IoT向けのモバイル通信サービスを開拓し、国内だけでなく海外へも事業を拡大している、KDDI傘下のソラコム。→過去の「次世代移動通信システム『5G』とは」の回はこちらを参照。

同社も5Gのネットワークを活用したサービスの提供を開始していますが、IoTに向けた5Gの活用が大幅に進んでいるとは言えないのが実状です。IoTでの5G活用に向けて何が必要とされているのか「SORACOM Discovery 2023」における同社の発表内容から確認してみましょう。

「NB-IoT NTN」を活用した衛星IoT通信を発表

MVNO(仮想移動体通信事業者)としてIoT向けのモバイルサービスやソリューションを提供しているソラコム。
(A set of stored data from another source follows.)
/-! ### `State.updGroup` -/

@[simp] theorem State.updGroup_clk (s : State) (g : Nat) (k : Group → Group) : (s.updGroup g k).clk = s.clk := by
  unfold State.updGroup; split <;> rfl
@[simp] theorem State.updGroup_stepNo (s : State) (g : Nat) (k : Group → Group) : (s.updGroup g k).stepNo = s.stepNo := by
  unfold State.updGroup; split <;> rfl
@[simp] theorem State.updGroup_agenda (s : State) (g : Nat) (k : Group → Group) : (s.updGroup g k).agenda = s.agenda := by
  unfold State.updGroup; split <;> rfl
@[simp] theorem State.updGroup_issue (s : State) (g : Nat) (k : Group → Group) : (s.updGroup g k).issue = s.issue := by
  unfold State.updGroup; split <;> rfl
@[simp] theorem State.updGroup_mem (s : State) (g : Nat) (k : Group → Group) : (s.updGroup g k).mem = s.mem := by
  unfold State.updGroup; split <;> rfl
@[simp] theorem State.updGroup_tiles (s : State) (g : Nat) (k : Group → Group) : (s.updGroup g k).tiles = s.tiles := by
  unfold State.updGroup; split <;> rfl
@[simp] theorem State.updGroup_blocks (s : State) (g : Nat) (k : Group → Group) : (s.updGroup g k).blocks = s.blocks := by
  unfold State.updGroup; split <;> rfl
@[simp] theorem State.updGroup_launches (s : State) (g : Nat) (k : Group → Group) : (s.updGroup g k).launches = s.launches := by
  unfold State.updGroup; split <;> rfl
@[simp] theorem State.updGroup_ctxs (s : State) (g : Nat) (k : Group → Group) : (s.updGroup g k).ctxs = s.ctxs := by
  unfold State.updGroup; split <;> rfl
@[simp] theorem State.updGroup_cores (s : State) (g : Nat) (k : Group → Group) : (s.updGroup g k).cores = s.cores := by
  unfold State.updGroup; split <;> rfl
@[simp] theorem State.updGroup_dies (s : State) (g : Nat) (k : Group → Group) : (s.updGroup g k).dies = s.dies := by
  unfold State.updGroup; split <;> rfl
@[simp] theorem State.updGroup_bounds (s : State) (g : Nat) (k : Group → Group) : (s.updGroup g k).bounds = s.bounds := by
  unfold State.updGroup; split <;> rfl
@[simp] theorem State.updGroup_stamps (s : State) (g : Nat) (k : Group → Group) : (s.updGroup g k).stamps = s.stamps := by
  unfold State.updGroup; split <;> rfl
@[simp] theorem State.updGroup_history (s : State) (g : Nat) (k : Group → Group) : (s.updGroup g k).history = s.history := by
  unfold State.updGroup; split <;> rfl
@[simp] theorem State.updGroup_moves (s : State) (g : Nat) (k : Group → Group) : (s.updGroup g k).moves = s.moves := by
  unfold State.updGroup; split <;> rfl
@[simp] theorem State.updGroup_shards (s : State) (g : Nat) (k : Group → Group) : (s.updGroup g k).shards = s.shards := by
  unfold State.updGroup; split <;> rfl
@[simp] theorem State.updGroup_nextId (s : State) (g : Nat) (k : Group → Group) : (s.updGroup g k).nextId = s.nextId := by
  unfold State.updGroup; split <;> rfl
@[simp] theorem State.updGroup_turn (s : State) (g : Nat) (k : Group → Group) : (s.updGroup g k).turn = s.turn := by
  unfold State.updGroup; split <;> rfl
@[simp] theorem State.updGroup_mstat (s : State) (g : Nat) (k : Group → Group) : (s.updGroup g k).mstat = s.mstat := by
  unfold State.updGroup; split <;> rfl
@[simp] theorem State.updGroup_mbox (s : State) (g : Nat) (k : Group → Group) : (s.updGroup g k).mbox = s.mbox := by
  unfold State.updGroup; split <;> rfl
@[simp] theorem State.updGroup_aperture (s : State) (g : Nat) (k : Group → Group) : (s.updGroup g k).aperture = s.aperture := by
  unfold State.updGroup; split <;> rfl
@[simp] theorem State.updGroup_peers (s : State) (g : Nat) (k : Group → Group) : (s.updGroup g k).peers = s.peers := by
  unfold State.updGroup; split <;> rfl
@[simp] theorem State.updGroup_ptmBound (s : State) (g : Nat) (k : Group → Group) : (s.updGroup g k).ptmBound = s.ptmBound := by
  unfold State.updGroup; split <;> rfl
@[simp] theorem State.updGroup_ptm (s : State) (g : Nat) (k : Group → Group) : (s.updGroup g k).ptm = s.ptm := by
  unfold State.updGroup; split <;> rfl
@[simp] theorem State.updGroup_ctlDrift (s : State) (g : Nat) (k : Group → Group) : (s.updGroup g k).ctlDrift = s.ctlDrift := by
  unfold State.updGroup; split <;> rfl
@[simp] theorem State.updGroup_log (s : State) (g : Nat) (k : Group → Group) : (s.updGroup g k).log = s.log := by
  unfold State.updGroup; split <;> rfl
@[simp] theorem State.updGroup_listed (s : State) (g : Nat) (k : Group → Group) : (s.updGroup g k).listed = s.listed := by
  unfold State.updGroup; split <;> rfl
@[simp] theorem State.updGroup_spared (s : State) (g : Nat) (k : Group → Group) : (s.updGroup g k).spared = s.spared := by
  unfold State.updGroup; split <;> rfl
@[simp] theorem State.updGroup_retired (s : State) (g : Nat) (k : Group → Group) : (s.updGroup g k).retired = s.retired := by
  unfold State.updGroup; split <;> rfl
@[simp] theorem State.updGroup_rowErrors (s : State) (g : Nat) (k : Group → Group) : (s.updGroup g k).rowErrors = s.rowErrors := by
  unfold State.updGroup; split <;> rfl
@[simp] theorem State.updGroup_debugged (s : State) (g : Nat) (k : Group → Group) : (s.updGroup g k).debugged = s.debugged := by
  unfold State.updGroup; split <;> rfl
@[simp] theorem State.updGroup_linkErrs (s : State) (g : Nat) (k : Group → Group) : (s.updGroup g k).linkErrs = s.linkErrs := by
  unfold State.updGroup; split <;> rfl
@[simp] theorem State.updGroup_downs (s : State) (g : Nat) (k : Group → Group) : (s.updGroup g k).downs = s.downs := by
  unfold State.updGroup; split <;> rfl
@[simp] theorem State.updGroup_hostRead (s : State) (g : Nat) (k : Group → Group) : (s.updGroup g k).hostRead = s.hostRead := by
  unfold State.updGroup; split <;> rfl
@[simp] theorem State.updGroup_told (s : State) (g : Nat) (k : Group → Group) : (s.updGroup g k).told = s.told := by
  unfold State.updGroup; split <;> rfl
@[simp] theorem State.updGroup_report (s : State) (g : Nat) (k : Group → Group) : (s.updGroup g k).report = s.report := by
  unfold State.updGroup; split <;> rfl
@[simp] theorem State.updGroup_irqs (s : State) (g : Nat) (k : Group → Group) : (s.updGroup g k).irqs = s.irqs := by
  unfold State.updGroup; split <;> rfl
@[simp] theorem State.updGroup_versions (s : State) (g : Nat) (k : Group → Group) : (s.updGroup g k).versions = s.versions := by
  unfold State.updGroup; split <;> rfl
@[simp] theorem State.updGroup_trans (s : State) (g : Nat) (k : Group → Group) : (s.updGroup g k).trans = s.trans := by
  unfold State.updGroup; split <;> rfl
@[simp] theorem State.updGroup_users (s : State) (g : Nat) (k : Group → Group) : (s.updGroup g k).users = s.users := by
  unfold State.updGroup; split <;> rfl
@[simp] theorem State.updGroup_ctlIrqs (s : State) (g : Nat) (k : Group → Group) : (s.updGroup g k).ctlIrqs = s.ctlIrqs := by
  unfold State.updGroup; split <;> rfl
@[simp] theorem State.updGroup_booted (s : State) (g : Nat) (k : Group → Group) : (s.updGroup g k).booted = s.booted := by
  unfold State.updGroup; split <;> rfl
2017年にKDDIに買収され同社の傘下となって以降も順調に事業を拡大して「SORCOM IoT SIM」の契約数は500万を突破し、国内外で多くのパートナーを獲得するなど順調に事業を拡大しています。

同社は2023年7月6日に、年次イベント「SORACOM Discovery 2023」をオフラインで開催。それに合わせる形で多くの新しいサービスを発表しています。

その中には、ここ最近急速に注目を集める「生成AI」を自社サービスに取り込んだり、生成AIをIoTに活用するための研究を進めたりするなどの取り組みも見られましたが、やはり注目されるのは通信に関する取り組みでしょう。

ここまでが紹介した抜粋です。